Only lines containing the string "forecastSum" belong in the answer; copy all of them from the entries.

☆ ☆ ☆ ☆

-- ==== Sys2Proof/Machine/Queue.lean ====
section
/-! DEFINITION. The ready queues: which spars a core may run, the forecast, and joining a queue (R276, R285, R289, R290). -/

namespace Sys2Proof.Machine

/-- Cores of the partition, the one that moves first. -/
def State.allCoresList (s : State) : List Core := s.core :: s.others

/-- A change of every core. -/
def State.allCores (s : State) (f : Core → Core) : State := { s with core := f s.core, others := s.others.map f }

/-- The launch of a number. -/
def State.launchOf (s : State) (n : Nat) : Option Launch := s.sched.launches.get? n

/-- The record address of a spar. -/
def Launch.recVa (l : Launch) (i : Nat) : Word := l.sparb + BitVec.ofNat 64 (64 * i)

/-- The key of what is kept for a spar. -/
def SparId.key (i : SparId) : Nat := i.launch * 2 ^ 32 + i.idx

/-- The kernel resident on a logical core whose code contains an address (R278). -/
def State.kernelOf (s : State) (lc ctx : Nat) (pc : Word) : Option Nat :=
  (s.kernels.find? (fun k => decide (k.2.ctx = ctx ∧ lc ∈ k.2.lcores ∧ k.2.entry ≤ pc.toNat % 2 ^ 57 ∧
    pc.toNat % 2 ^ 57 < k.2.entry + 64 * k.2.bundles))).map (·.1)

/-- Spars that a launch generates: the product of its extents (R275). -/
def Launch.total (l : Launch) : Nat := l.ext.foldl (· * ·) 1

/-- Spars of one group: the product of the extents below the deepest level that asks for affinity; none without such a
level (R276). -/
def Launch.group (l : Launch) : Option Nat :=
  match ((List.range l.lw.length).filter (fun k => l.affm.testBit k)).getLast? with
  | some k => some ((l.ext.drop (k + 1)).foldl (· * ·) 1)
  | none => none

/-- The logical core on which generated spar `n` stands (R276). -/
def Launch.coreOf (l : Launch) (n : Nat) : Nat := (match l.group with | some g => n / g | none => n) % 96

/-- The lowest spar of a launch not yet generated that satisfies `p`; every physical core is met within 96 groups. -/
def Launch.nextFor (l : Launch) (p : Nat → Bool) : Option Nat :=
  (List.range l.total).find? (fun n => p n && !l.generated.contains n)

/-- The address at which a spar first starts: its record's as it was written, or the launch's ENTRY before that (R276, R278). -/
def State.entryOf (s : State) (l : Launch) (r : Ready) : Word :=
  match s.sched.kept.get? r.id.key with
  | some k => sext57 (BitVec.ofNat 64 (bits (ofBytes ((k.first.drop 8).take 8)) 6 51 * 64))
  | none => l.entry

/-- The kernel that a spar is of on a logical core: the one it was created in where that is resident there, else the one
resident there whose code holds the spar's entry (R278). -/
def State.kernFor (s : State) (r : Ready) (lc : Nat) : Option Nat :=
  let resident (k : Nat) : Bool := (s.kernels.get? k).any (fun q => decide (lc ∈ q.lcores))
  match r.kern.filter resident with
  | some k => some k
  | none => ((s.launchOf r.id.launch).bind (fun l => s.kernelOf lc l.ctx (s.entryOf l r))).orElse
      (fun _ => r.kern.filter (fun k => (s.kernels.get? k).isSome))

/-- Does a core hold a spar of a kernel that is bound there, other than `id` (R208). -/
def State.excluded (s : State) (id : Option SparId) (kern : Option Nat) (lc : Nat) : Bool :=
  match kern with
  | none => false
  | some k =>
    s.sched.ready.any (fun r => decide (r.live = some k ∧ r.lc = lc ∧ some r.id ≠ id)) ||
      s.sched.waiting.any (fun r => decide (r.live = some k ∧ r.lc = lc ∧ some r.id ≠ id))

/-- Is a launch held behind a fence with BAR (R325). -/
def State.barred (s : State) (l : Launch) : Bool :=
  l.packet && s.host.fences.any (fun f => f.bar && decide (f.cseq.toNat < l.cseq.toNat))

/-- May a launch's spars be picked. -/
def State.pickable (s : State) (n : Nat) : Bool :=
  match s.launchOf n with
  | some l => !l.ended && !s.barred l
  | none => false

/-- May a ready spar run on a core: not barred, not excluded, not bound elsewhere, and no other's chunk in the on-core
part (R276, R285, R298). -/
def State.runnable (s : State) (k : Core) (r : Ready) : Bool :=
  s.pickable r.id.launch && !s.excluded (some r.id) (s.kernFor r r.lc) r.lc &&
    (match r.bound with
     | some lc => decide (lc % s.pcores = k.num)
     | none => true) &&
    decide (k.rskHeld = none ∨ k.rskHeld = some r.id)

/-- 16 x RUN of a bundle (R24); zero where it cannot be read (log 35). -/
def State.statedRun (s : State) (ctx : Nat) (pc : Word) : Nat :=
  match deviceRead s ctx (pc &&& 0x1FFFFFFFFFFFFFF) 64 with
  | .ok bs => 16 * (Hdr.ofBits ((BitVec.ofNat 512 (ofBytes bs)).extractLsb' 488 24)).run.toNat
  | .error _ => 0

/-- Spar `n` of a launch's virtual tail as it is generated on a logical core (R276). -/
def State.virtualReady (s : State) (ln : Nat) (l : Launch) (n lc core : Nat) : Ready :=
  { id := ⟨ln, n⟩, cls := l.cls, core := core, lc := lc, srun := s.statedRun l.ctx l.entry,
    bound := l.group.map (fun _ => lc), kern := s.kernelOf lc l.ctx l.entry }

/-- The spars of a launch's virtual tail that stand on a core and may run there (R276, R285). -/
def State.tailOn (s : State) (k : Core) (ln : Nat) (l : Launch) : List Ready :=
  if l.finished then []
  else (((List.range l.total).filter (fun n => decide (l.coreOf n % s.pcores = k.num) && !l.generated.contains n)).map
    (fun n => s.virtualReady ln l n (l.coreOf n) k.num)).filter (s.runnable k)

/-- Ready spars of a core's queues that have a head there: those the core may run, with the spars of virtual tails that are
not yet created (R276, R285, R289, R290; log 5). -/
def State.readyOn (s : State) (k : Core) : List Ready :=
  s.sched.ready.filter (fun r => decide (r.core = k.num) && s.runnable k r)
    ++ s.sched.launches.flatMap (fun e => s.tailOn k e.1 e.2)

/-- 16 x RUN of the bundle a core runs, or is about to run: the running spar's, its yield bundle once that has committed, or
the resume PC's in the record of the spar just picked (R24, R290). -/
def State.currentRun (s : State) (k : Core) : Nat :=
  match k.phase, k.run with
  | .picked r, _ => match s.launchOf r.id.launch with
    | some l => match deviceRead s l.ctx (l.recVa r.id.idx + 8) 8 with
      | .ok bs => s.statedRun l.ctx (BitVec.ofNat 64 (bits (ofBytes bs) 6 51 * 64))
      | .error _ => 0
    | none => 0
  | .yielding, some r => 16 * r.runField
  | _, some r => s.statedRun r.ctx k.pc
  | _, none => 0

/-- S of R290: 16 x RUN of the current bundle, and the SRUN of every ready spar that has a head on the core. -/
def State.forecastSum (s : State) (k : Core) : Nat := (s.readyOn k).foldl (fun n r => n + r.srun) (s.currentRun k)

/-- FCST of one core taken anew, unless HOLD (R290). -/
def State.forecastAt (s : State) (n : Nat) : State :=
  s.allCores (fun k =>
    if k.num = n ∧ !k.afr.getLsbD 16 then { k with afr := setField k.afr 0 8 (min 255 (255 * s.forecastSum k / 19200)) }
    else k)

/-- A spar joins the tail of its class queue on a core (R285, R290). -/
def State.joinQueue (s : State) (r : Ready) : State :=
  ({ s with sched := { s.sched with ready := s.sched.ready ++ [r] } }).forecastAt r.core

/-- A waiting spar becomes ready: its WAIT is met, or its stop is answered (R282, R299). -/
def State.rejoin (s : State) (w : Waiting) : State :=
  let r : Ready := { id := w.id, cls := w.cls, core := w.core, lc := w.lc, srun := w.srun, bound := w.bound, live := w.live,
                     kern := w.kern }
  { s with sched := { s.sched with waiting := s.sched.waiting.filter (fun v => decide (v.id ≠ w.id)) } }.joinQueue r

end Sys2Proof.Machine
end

☆ ☆ ☆ ☆

• _ANSWER BELOW_:
def State.forecastSum (s : State) (k : Core) : Nat := (s.readyOn k).foldl (fun n r => n + r.srun) (s.currentRun k)
    if k.num = n ∧ !k.afr.getLsbD 16 then { k with afr := setField k.afr 0 8 (min 255 (255 * s.forecastSum k / 19200)) }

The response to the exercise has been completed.